- [AIM OF THE TASK]
Beneath this task are records; print exactly the stretch of them from the line with "-- ==== Sys2Proof/Machine/Launch.lean" through the line with "threads := (upTo 32).map fun l =>", both ends included.

- [DATA FOR THIS TASK]
BEGIN

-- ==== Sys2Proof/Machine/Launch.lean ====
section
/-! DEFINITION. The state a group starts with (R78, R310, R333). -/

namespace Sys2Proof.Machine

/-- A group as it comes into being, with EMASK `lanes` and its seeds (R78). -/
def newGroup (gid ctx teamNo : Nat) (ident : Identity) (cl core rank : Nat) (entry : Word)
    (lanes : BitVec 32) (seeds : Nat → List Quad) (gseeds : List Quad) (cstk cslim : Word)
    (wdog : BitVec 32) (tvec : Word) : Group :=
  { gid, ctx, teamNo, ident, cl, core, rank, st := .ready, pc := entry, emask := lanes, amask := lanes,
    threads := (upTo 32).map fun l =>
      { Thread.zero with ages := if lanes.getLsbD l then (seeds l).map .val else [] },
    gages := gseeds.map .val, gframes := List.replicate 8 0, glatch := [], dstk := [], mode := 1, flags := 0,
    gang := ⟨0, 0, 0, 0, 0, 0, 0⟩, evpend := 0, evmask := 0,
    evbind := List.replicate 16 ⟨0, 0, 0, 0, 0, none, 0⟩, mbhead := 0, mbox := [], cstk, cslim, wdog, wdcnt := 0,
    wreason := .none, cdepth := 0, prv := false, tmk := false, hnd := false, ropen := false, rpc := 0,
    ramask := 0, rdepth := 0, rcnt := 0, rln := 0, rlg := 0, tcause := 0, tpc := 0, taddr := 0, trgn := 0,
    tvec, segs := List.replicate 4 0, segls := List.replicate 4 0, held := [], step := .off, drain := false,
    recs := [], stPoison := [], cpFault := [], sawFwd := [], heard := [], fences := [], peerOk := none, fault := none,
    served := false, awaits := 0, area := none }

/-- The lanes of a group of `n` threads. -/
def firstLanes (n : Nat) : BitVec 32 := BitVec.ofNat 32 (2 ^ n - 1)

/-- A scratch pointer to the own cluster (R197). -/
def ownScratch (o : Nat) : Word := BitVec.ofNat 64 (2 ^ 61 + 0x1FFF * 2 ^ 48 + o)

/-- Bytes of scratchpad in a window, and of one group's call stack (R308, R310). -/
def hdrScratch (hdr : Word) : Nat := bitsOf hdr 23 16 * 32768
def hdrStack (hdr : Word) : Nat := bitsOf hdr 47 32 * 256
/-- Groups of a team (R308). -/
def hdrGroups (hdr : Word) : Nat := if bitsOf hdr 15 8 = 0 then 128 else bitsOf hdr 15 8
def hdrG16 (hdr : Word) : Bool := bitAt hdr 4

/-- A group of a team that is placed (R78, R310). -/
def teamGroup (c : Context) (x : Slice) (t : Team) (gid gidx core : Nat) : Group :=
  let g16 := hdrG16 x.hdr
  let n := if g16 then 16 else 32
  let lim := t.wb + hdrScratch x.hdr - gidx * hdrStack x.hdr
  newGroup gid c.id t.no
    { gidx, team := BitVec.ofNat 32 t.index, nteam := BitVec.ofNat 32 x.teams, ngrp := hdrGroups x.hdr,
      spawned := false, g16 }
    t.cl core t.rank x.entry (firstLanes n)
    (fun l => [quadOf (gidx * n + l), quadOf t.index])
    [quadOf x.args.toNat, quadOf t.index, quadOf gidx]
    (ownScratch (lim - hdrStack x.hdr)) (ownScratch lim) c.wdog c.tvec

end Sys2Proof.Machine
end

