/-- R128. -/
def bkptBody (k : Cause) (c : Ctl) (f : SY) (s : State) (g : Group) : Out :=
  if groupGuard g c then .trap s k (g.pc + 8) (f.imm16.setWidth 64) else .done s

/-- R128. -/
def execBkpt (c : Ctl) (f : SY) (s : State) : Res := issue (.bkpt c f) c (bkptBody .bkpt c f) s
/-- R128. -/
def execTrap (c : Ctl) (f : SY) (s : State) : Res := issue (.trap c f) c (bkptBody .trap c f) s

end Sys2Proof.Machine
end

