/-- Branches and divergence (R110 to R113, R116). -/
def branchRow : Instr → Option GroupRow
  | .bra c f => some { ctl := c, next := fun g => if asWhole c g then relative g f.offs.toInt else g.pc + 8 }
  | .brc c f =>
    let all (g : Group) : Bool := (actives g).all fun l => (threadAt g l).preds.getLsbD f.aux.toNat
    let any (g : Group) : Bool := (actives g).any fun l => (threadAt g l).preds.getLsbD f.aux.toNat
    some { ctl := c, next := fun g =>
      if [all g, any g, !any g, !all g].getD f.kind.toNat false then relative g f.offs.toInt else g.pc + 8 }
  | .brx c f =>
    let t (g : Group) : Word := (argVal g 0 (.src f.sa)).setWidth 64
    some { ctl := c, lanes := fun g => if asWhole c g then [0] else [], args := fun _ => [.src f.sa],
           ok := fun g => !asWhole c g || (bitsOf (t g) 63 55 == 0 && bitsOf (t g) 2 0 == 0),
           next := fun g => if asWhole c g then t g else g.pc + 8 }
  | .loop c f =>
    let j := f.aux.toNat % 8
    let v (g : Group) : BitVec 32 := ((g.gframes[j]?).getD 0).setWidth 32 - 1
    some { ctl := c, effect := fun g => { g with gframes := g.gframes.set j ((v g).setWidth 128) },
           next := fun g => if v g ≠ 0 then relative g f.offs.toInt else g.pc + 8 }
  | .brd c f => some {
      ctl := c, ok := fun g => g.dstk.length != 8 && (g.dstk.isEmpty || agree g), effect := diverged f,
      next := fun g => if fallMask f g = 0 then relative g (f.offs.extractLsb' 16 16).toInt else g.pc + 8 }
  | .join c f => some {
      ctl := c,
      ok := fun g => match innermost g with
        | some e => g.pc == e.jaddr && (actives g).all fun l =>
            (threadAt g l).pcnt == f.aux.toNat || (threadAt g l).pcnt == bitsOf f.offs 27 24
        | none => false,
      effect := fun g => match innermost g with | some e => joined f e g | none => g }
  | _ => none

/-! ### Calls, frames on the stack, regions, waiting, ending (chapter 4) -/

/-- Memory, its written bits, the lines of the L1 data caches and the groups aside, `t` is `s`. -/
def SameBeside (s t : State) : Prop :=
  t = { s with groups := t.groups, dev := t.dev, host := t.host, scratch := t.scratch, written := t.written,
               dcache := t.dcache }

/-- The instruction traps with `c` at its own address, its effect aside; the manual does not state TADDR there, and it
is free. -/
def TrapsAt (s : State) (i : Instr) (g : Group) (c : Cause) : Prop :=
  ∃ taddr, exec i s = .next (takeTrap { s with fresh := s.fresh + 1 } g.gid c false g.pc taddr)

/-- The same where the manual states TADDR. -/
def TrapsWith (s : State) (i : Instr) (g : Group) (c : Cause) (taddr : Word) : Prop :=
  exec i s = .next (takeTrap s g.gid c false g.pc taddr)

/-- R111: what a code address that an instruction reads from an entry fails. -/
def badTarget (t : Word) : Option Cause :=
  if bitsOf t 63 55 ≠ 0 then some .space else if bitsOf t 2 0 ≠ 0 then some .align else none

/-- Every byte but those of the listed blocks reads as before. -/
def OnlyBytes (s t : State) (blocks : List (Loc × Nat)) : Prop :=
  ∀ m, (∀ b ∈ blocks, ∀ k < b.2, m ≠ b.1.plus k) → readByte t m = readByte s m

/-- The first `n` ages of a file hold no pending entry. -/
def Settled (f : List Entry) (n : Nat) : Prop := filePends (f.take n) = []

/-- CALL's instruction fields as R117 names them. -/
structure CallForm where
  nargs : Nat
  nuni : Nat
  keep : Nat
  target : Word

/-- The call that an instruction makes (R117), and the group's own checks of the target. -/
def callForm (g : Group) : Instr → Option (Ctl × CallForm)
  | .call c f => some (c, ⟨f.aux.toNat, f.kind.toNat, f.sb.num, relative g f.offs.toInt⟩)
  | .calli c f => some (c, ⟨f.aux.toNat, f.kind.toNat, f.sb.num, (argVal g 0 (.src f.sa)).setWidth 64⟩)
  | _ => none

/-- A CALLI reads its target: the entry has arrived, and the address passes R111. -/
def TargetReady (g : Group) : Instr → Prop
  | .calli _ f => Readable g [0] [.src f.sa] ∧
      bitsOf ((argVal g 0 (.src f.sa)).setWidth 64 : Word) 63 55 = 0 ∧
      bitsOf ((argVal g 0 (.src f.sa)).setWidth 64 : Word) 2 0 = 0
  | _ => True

END
BEGIN

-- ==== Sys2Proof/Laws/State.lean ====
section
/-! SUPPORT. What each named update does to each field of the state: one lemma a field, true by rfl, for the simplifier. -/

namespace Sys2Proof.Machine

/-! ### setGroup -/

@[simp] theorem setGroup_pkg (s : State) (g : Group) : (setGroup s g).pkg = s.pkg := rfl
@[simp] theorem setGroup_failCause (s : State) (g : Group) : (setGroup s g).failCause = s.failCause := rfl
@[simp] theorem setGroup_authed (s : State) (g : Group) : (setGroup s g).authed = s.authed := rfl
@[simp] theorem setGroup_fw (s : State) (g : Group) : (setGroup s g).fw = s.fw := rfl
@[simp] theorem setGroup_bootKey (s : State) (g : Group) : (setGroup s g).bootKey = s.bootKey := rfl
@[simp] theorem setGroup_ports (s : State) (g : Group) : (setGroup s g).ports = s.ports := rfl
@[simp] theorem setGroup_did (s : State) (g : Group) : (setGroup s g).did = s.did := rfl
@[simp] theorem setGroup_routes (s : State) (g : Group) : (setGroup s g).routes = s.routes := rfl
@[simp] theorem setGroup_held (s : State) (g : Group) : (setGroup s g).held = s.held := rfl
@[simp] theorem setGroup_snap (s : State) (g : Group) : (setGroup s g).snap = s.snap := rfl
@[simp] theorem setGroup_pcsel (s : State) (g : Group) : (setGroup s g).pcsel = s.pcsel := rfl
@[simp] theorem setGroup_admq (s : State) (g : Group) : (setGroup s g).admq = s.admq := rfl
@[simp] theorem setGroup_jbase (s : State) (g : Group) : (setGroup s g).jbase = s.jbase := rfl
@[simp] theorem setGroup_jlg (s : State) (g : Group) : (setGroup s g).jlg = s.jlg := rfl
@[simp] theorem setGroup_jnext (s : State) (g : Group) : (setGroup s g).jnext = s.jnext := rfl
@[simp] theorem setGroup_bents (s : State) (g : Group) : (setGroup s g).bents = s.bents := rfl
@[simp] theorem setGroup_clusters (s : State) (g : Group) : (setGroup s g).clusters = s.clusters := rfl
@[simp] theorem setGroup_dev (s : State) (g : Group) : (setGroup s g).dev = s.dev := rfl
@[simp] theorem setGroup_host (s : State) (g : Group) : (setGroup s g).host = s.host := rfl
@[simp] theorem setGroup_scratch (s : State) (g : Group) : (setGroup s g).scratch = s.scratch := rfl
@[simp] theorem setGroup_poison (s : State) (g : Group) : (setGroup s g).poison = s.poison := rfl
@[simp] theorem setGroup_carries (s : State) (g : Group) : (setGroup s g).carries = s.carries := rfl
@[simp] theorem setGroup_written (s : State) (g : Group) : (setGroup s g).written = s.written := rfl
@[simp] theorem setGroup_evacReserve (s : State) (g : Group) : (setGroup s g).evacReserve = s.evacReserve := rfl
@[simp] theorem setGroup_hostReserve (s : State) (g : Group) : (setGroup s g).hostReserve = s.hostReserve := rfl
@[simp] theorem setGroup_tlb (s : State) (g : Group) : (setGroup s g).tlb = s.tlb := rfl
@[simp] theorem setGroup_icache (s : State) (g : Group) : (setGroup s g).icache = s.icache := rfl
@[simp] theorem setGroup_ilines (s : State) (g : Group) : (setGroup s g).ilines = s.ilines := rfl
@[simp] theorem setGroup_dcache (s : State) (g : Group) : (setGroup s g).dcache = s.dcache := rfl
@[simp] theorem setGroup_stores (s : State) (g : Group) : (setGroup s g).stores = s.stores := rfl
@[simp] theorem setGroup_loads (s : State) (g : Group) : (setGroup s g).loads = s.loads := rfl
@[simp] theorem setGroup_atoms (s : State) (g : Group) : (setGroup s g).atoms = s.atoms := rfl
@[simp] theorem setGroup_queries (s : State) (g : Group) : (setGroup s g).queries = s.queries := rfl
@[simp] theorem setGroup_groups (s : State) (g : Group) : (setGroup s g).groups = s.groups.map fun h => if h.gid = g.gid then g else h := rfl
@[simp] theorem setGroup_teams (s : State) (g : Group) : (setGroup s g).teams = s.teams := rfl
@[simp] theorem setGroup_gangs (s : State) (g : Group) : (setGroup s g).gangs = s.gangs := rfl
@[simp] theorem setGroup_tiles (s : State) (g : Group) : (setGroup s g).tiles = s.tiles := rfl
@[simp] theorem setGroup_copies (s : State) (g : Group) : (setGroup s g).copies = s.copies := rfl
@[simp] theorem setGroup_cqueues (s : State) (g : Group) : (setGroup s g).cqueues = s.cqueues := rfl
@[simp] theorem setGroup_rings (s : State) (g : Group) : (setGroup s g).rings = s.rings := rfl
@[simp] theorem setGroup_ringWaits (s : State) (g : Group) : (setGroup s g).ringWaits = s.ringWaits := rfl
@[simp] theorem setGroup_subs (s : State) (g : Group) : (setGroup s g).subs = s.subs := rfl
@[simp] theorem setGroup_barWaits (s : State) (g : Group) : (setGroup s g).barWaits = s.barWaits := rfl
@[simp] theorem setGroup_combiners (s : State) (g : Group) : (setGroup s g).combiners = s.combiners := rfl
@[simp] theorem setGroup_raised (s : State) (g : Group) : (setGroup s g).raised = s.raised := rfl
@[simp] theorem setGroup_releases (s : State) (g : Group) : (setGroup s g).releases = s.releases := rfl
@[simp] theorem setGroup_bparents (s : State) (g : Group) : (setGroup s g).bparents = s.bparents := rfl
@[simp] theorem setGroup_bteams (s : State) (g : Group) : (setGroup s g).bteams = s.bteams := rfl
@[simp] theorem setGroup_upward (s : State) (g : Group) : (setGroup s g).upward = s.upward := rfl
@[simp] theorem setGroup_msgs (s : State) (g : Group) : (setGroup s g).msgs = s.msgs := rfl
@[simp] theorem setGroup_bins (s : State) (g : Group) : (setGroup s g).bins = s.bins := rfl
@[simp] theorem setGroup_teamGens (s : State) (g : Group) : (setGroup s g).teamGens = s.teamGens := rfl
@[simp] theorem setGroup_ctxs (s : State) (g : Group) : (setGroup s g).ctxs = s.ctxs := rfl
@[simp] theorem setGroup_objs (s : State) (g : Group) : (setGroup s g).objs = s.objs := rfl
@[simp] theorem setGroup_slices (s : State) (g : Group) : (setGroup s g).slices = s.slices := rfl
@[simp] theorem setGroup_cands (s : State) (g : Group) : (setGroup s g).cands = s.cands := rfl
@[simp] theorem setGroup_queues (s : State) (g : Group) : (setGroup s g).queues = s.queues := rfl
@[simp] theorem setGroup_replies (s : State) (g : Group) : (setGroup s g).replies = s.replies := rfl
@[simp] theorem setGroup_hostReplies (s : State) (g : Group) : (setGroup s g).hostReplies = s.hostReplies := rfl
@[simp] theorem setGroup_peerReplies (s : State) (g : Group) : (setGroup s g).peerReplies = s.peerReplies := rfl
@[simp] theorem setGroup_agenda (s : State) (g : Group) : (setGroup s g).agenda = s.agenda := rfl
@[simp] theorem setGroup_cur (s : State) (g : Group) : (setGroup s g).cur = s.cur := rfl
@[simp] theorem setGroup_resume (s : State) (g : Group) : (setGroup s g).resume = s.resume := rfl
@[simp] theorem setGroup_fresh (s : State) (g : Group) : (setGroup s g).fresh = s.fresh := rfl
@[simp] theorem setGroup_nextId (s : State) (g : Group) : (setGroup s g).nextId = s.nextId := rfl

END
BEGIN

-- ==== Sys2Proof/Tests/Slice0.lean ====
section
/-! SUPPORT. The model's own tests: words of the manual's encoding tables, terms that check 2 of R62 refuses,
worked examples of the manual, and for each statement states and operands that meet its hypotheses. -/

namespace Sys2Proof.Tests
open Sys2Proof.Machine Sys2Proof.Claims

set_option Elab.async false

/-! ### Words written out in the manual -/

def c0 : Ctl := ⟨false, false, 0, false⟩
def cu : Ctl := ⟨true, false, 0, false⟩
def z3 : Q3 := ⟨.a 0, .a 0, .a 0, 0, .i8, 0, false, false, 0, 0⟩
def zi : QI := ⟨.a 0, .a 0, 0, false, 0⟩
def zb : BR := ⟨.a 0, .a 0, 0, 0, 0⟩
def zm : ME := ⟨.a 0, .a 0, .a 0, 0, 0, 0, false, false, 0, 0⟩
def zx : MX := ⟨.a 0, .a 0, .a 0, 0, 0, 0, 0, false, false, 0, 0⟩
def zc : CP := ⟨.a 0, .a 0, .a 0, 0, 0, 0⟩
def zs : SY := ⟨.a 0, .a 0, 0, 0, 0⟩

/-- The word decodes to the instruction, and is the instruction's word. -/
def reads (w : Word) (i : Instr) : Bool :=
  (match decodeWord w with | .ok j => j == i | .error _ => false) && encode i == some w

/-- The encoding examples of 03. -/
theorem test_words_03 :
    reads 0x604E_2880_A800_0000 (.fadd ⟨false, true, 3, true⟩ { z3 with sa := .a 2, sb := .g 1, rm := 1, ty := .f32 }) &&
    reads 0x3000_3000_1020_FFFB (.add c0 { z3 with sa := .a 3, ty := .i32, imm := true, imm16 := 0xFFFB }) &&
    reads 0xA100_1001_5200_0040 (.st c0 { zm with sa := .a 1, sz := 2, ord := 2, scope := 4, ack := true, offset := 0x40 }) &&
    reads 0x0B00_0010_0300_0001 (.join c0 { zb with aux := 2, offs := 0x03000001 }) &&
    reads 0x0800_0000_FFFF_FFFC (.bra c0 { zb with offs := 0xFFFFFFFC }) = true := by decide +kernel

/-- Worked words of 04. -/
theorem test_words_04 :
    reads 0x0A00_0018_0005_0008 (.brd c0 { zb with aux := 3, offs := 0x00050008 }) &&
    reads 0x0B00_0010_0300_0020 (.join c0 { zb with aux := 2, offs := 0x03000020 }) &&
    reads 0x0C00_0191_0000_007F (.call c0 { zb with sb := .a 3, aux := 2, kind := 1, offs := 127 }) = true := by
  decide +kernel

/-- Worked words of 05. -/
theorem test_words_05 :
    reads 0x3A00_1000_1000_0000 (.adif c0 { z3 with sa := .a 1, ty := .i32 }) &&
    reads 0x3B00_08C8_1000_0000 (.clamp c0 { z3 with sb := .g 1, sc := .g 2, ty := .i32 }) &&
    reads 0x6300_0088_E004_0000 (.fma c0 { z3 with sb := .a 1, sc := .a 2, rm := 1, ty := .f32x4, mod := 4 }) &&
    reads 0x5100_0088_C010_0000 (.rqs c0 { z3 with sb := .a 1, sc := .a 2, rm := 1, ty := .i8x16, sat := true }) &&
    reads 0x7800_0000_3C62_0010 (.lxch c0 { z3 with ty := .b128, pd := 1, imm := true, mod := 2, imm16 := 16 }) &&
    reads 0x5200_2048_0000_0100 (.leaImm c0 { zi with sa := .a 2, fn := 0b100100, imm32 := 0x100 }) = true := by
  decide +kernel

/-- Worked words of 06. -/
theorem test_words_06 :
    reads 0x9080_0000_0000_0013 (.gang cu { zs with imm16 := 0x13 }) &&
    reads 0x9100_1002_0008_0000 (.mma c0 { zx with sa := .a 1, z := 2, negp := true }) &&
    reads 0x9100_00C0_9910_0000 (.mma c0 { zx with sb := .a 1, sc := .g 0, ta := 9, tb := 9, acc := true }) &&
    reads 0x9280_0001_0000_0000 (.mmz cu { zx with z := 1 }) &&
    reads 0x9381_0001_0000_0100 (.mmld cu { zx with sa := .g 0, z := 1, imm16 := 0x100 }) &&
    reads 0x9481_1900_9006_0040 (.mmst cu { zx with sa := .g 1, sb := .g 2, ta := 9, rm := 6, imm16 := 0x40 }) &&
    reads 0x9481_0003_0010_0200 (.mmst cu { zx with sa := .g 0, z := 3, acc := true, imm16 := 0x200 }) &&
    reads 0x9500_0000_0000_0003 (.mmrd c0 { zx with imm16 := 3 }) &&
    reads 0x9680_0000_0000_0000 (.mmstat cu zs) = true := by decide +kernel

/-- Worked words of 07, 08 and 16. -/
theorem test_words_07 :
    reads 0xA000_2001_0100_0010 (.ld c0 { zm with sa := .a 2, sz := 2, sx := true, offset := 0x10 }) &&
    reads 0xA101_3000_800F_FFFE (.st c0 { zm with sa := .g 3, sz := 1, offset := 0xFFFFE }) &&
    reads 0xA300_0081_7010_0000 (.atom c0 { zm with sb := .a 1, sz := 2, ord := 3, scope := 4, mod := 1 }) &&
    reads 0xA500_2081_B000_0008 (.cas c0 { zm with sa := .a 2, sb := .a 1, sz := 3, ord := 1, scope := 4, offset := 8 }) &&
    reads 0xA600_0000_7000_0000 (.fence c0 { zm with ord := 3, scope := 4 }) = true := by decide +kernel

END

- [SOLUTION FOR THIS TASK]
-- ==== Sys2Proof/Machine/Launch.lean ====
section
/-! DEFINITION. The state a group starts with (R78, R310, R333). -/

namespace Sys2Proof.Machine

/-- A group as it comes into being, with EMASK `lanes` and its seeds (R78). -/
def newGroup (gid ctx teamNo : Nat) (ident : Identity) (cl core rank : Nat) (entry : Word)
    (lanes : BitVec 32) (seeds : Nat → List Quad) (gseeds : List Quad) (cstk cslim : Word)
    (wdog : BitVec 32) (tvec : Word) : Group :=
  { gid, ctx, teamNo, ident, cl, core, rank, st := .ready, pc := entry, emask := lanes, amask := lanes,
    threads := (upTo 32).map fun l =>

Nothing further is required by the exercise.